EXCERPTED RECORDS:
-- ==== Sys2Proof/Tests/Slice0.lean ====
section
/-! SUPPORT. Tests: ill-formed commands are refused, request frames written out from R150 decode, the worked
examples of the spec come out, and the hypotheses of every statement can be met. Each expected value is
from the spec, as the comment beside it says. -/

namespace Sys2Proof.Tests

open Sys2Proof.Machine

-- One theorem at a time: in parallel the kernel evaluations wait for one another, each on a thread.
set_option Elab.async false

/-! ### Small states -/

/-- The state after a command or event. -/
def after (i : Instr) (s : State) : State :=
  match exec i s with
  | .next t => t
  | .fault _ => s
  | .refused _ => s

/-- What a station is answered. -/
def answered (i : Instr) (st : Station) (s : State) : Option Answer :=
  ((after i s).links.get st).answer

/-- Recipe 5 of the worked examples (chapters 2, 3, 5 and 7). -/
def recipe5 : RecipeFields :=
  { cap := 13300, surf := 64, skin := 160, cond := 40, loss := 3, lnom := 150
    tz :=
      { z1 := 4000, z2 := 6000, z3 := 8000, z4 := 9000, z5 := 10000, z6 := 11000, z7 := 11500,
        z8 := 12000 }
    tsLo := 11500, tsHi := 12200, tcMin := 11000, tsMax := 12500, holdT := 7000, holdH := 30
    maxDwell := 1200, spacers := 1, acceptMeasured := 0 }

/-- A TRACKED billet of recipe 5 and lot 14. -/
def steel (tag length trailing ts tc : Nat) : Billet :=
  { tag := tag, recipe := 5, lot := 14, length := length, trailing := trailing, entryTemp := 200
    ts := ts, tc := tc, estimate := .tracked, marks := Marks.none, entryTime := 0, energy := 0
    measurement := none }

/-- Lot 14, LOADING. -/
def lot14 : Lot :=
  { number := 14, recipe := 5, toLoad := 4, loaded := 3, forged := 0, rejected := 0, lost := 0 }

/-- An ACTIVE zone of 400 mm. -/
def heater : ZoneRecord :=
  { ZoneRecord.reset with rating := some 400000, enable := true, state := .active }

/-- PERMIT present, recipe 5 VALID and open as lot 14, and a budget. -/
def plant : State :=
  ((((storeRecipe 5 { fields := recipe5, written := BitVec.allOnes 23 } State.reset).withPermit
    true).withLot { State.reset.lot with queue := [lot14], nextNumber := 15, lastRecipe := some 5 }).withZones
      (.const heater))

/-- `plant` with a row and a gate, the gate front decided. -/
def loaded (v : Verdict) : State :=
  (plant.withTrk
    { plant.trk with
      row := [steel 22 500 450 6000 5500, steel 27 450 0 200 200]
      gate := [{ billet := steel 47 150 2900 11975 11150, verdict := v, frontTime := some 0 }]
      generation := 118 }).withEvu { phase := .decided, settle := none, wait := none, exitM := some 12050 }

/-- `loaded` with the front reserved. -/
def reserved : State := (loaded .ready).withPhu (some { tag := 47, lapse := 4000 })

/-- The pending push of tag 28. -/
def push28 : PendingPush :=
  { tag := 28, recipe := 5, lot := 14, length := 500, entryTemp := 200, grantTime := 0 }

/-- `reserved` with the push of tag 28 granted, in a track state. -/
def pushing (x : TrackState) : State :=
  reserved.withTrk
    { reserved.trk with
      push := some push28, state := x, timer := if x = .pushing then some 10000 else none }

/-- `plant` with its dispatcher in RUN at a cadence of 4.0 s. -/
def running : State :=
  (plant.withDsp { plant.dsp with state := .run, cadence := .running 4000 }).withPst
    { plant.pst with budget := 200000 }

/-- A gate front that settles or awaits a sample. -/
def fresh (p : FrontPhase) : State :=
  ((loaded .pending).withTrk
    { (loaded .pending).trk with
      gate :=
        [{ billet := steel 47 150 2900 11900 11150, verdict := .pending, frontTime := some 0 }] }).withEvu
    { phase := p, settle := if p = .settling then some 300 else none, wait := some 1000, exitM := none }

/-- `plant` with the poll of a zone outstanding. -/
def polling (z : ZoneNo) : State :=
  plant.withIlc
    { plant.ilc with
      round :=
        some
          { carried := { setpoints := .const 2000, grants := .const 200000 }
            poll := { channel := z, setpoint := 2000, ack := true, spoiled := false } }
      entries := (PerZone.const (some (.energy 10000))).set z none }

/-- `polling` after a reply that was no good reply. -/
def spoiledPoll (z : ZoneNo) : State :=
  (polling z).withIlc
    { (polling z).ilc with
      round := (polling z).ilc.round.map fun rd => { rd with poll := { rd.poll with spoiled := true } } }

/-- A reset state with one link unit replaced. -/
def withLink (st : Station) (l : Link) : State := setLink st l State.reset

/-- A NOTICE READ frame under execution. -/
def reading : Executing := { frame := { unit := 0x01, seq := 0x07, cmd := 0x01, payload := [] }, dropReply := false }

/-- A link unit that executes a command, with frames waiting. -/
def working (n : Nat) : Link :=
  { Link.reset with executing := some reading, fifo := List.replicate n reading.frame, pace := decide (n < 4) }

/-! ### WellFormed refuses an ill-formed term for each check -/

theorem test_wf_empty_frame : (Instr.frameReceived .press []).wf = false := by decide
theorem test_wf_known_code : (Instr.unknownCommand .press 0x10).wf = false := by decide
theorem test_wf_given_length : (Instr.noticeRead .press (.wrongLength 2)).wf = false := by decide
theorem test_wf_short_length : (Instr.map .press (.wrongLength 1)).wf = false := by decide
theorem test_wf_long_length : (Instr.map .press (.wrongLength 67)).wf = false := by decide
theorem test_wf_form :
    (Instr.examine .press (.items { form := 256, table := 0, record := 0, field := 0 })).wf = false := by
  decide
theorem test_wf_value :
    (Instr.deposit .supervisor
      (.items { address := { form := 0, table := 0, record := 0, field := 0 }, value := 4294967296 })).wf =
      false := by decide
theorem test_wf_slot :
    (Instr.loadRecipe .supervisor (.items { slot := 256, fields := recipe5 })).wf = false := by decide
theorem test_wf_recipe_field :
    (Instr.loadRecipe .supervisor (.items { slot := 5, fields := { recipe5 with cap := 4294967296 } })).wf =
      false := by decide
theorem test_wf_map : (Instr.map .press (.items { first := 256, count := 1 })).wf = false := by decide
theorem test_wf_tag : (Instr.billet .press (.items 65536)).wf = false := by decide
theorem test_wf_push :
    (Instr.pushRequest .loader
      (.items { tag := 1, recipe := 0, length := 65536, entryTemp := none })).wf = false := by decide
theorem test_wf_entry_temperature :
    (Instr.pushRequest .loader
      (.items { tag := 1, recipe := 0, length := 60, entryTemp := some 65536 })).wf = false := by decide
theorem test_wf_stroke : (Instr.pushDone .loader (.items { tag := 1, stroke := 65536 })).wf = false := by
  decide
theorem test_wf_decision : (Instr.resync .supervisor (.items 256)).wf = false := by decide
theorem test_wf_zone : (Instr.zoneRestore .supervisor (.items 256)).wf = false := by decide
theorem test_wf_count :
    (Instr.lotOpen .supervisor (.items { recipe := 5, count := 65536 })).wf = false := by decide
theorem test_wf_reply_energy :
    (Instr.inverterReply
      { start := 0x72, channel := 1, status := 0, energy := 16777216, meanPower := 0, check := 0 }).wf =
      false := by decide
theorem test_wf_entry : (Instr.roundRecord (.const (.energy 16777216))).wf = false := by decide
theorem test_wf_sample : (Instr.pyrometerSample .a []).wf = false := by decide
theorem test_wf_correction :
    (Instr.measurementCorrection { tag := 0, source := .a, sample := none }).wf = false := by decide
theorem test_wf_correction_sample :
    (Instr.measurementCorrection { tag := 1, source := .a, sample := some 2999 }).wf = false := by decide

/-! ### Requests, byte by byte from the tables of R145 and R150 -/

theorem test_decode_notice_clear :
    decodeRequest .loader 0x02 [0x80, 0x01] = .noticeClear .loader (.items 0x0180) := by decide
theorem test_decode_examine :
    decodeRequest .press 0x08 [0, 3, 5, 15] =
      .examine .press (.items { form := 0, table := 3, record := 5, field := 15 }) := by decide
theorem test_decode_deposit :
    decodeRequest .supervisor 0x09 [0, 0, 0, 0, 0x40, 0x0D, 0x03, 0x00] =
      .deposit .supervisor
        (.items { address := { form := 0, table := 0, record := 0, field := 0 }, value := 200000 }) := by
  decide
theorem test_decode_load_recipe :
    decodeRequest .supervisor 0x0A
        [5, 0xF4, 0x33, 0, 0, 64, 160, 40, 0, 3, 150, 0, 0xA0, 0x0F, 0x70, 0x17, 0x40, 0x1F, 0x28, 0x23,
          0x10, 0x27, 0xF8, 0x2A, 0xEC, 0x2C, 0xE0, 0x2E, 0xEC, 0x2C, 0xA8, 0x2F, 0xF8, 0x2A, 0xD4, 0x30,
          0x58, 0x1B, 30, 0xB0, 0x04, 1, 0] =
      .loadRecipe .supervisor (.items { slot := 5, fields := recipe5 }) := by decide +kernel
theorem test_decode_map :
    decodeRequest .loader 0x10 [0, 3] = .map .loader (.items { first := 0, count := 3 }) := by decide
theorem test_decode_push_request :
    decodeRequest .loader 0x18 [28, 0, 5, 0xF4, 0x01] =
      .pushRequest .loader (.items { tag := 28, recipe := 5, length := 500, entryTemp := none }) := by
  decide
theorem test_decode_push_request_temperature :
    decodeRequest .loader 0x18 [29, 0, 5, 0x2C, 0x01, 0x5E, 0x01] =
      .pushRequest .loader (.items { tag := 29, recipe := 5, length := 300, entryTemp := some 350 }) := by
  decide
theorem test_decode_push_done :
    decodeRequest .loader 0x19 [28, 0, 0xF7, 0x01] =
      .pushDone .loader (.items { tag := 28, stroke := 503 }) := by decide
theorem test_decode_take : decodeRequest .press 0x21 [47, 0] = .take .press (.items 47) := by decide
theorem test_decode_cadence :
    decodeRequest .press 0x23 [0xB0, 0x04] = .cadence .press (.items 1200) := by decide
theorem test_decode_resync : decodeRequest .supervisor 0x1C [1] = .resync .supervisor (.items 1) := by decide
theorem test_decode_lot_open :
    decodeRequest .supervisor 0x30 [5, 0x14, 0x00] =
      .lotOpen .supervisor (.items { recipe := 5, count := 20 }) := by decide
theorem test_decode_lot_adjust :
    decodeRequest .loader 0x31 [0xFC] = .lotAdjust .loader (.items (-4)) := by decide
theorem test_decode_unknown : decodeRequest .press 0x04 [] = .unknownCommand .press 0x04 := by decide
theorem test_decode_wrong_length :
    decodeRequest .press 0x10 [0] = .map .press (.wrongLength 3) := by decide
theorem test_no_table_word : decodeTableWord 32 0xFFFFFFFF = none := rfl

/-! ### The link units (chapter 9) -/

-- R9, R143: power-on reset.
theorem test_power_on_straps : (after (.powerOnReset 0) plant).unit = 1 := by decide +kernel
theorem test_power_on_recipe : recipeValidity (after (.powerOnReset 3) plant) 5 = 1 := by decide +kernel
-- R145, R149: 0xA5 01 02 07 01 F5 is NOTICE READ with SEQ 7 to unit 1; 01+02+07+01+F5 = 0x100.
theorem test_frame_taken :
    (after (.frameReceived .supervisor [0xA5, 0x01, 0x02, 0x07, 0x01, 0xF5]) State.reset).links.supervisor.executing =
      some reading := by decide +kernel
theorem test_frame_bad_check :
    (after (.frameReceived .supervisor [0xA5, 0x01, 0x02, 0x07, 0x01, 0xF4]) State.reset).ntc.supervisor.pending =
      0x800 := by decide +kernel
-- The order of the rows: FRAME_START brings 0xA5 and FRAME_RECEIVED the other bytes.
theorem test_frame_begun_then_taken :
    (after (.frameReceived .supervisor [0x01, 0x02, 0x07, 0x01, 0xF5])
        (after (.frameStart .supervisor) State.reset)).links.supervisor.executing = some reading := by
  decide +kernel
-- R149: a frame begun as an overrun stays discarded though the FIFO holds 3 frames when it ends.
theorem test_overrun_stays_discarded :
    let s := withLink .press { working 3 with receiver := .receiving [0xA5], overrun := true }
    (after (.frameReceived .press [0x01, 0x02, 0x07, 0x01, 0xF5]) s).links.press = working 3 ∧
      (after (.frameReceived .press [0x01, 0x02, 0x07, 0x01, 0xF5]) s).ntc.press.pending = 0x800 := by
  decide +kernel
-- R146: the reply to that frame, set empty: 5B 01 08 07 01 00, set 0000, highest FF, new 0000.
theorem test_reply_frame :
    (after (.noticeRead .supervisor (.items ())) (withLink .supervisor (working 0))).links.supervisor.transmitter =
      .sending [0x5B, 0x01, 0x08, 0x07, 0x01, 0x00, 0, 0, 0xFF, 0, 0, 0xF0] := by decide +kernel
theorem test_reply_sent :
    (after (.replySent .press)
      (withLink .press { working 1 with executing := none, transmitter := .sending [] })).links.press.executing =
      some reading := by decide +kernel
theorem test_reply_start :
    driverEnable (after .replyStart (withLink .supervisor { Link.reset with transmitter := .ready [] })) =
      true := by decide +kernel
theorem test_break_empties_fifo :
    (after (.linkBreak .loader) (withLink .loader (working 3))).links.loader.fifo = [] := by decide +kernel
theorem test_break_drops_reply :
    (after (.linkBreak .loader) (withLink .loader (working 3))).links.loader.executing =
      some { reading with dropReply := true } := by decide +kernel
theorem test_break_end :
    (after (.breakEnd .press) (withLink .press { Link.reset with lineBreak := true })).links.press.lineBreak =
      false := by decide +kernel
theorem test_press_link_reset :
    (after .pressLinkReset reserved).phu = none ∧ (after .pressLinkReset reserved).ntc.loader.pending = 0x040 := by
  decide +kernel
theorem test_frame_start :
    (after (.frameStart .press) State.reset).links.press.receiver = .receiving [0xA5] := by decide +kernel
theorem test_gap_timeout :
    (after (.frameGapTimeout .press) (withLink .press { Link.reset with receiver := .receiving [0xA5] })).ntc.press.pending =
      0x800 := by decide +kernel
theorem test_parity_while_hunting : after (.parityError .press) State.reset = State.reset := by decide +kernel
theorem test_unknown_command :
    answered (.unknownCommand .press 0x04) .press plant = some { status := .unknownCommand, payload := [] } := by
  decide +kernel
theorem test_not_permitted :
    answered (.stop .loader (.items ())) .loader plant = some { status := .notPermitted, payload := [] } := by
  decide +kernel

GOAL OF THE EXERCISE: Across all the records above, find each line with "formed" in it and copy it.

COMPLETED EXERCISE:
/-! SUPPORT. Tests: ill-formed commands are refused, request frames written out from R150 decode, the worked
/-! ### WellFormed refuses an ill-formed term for each check -/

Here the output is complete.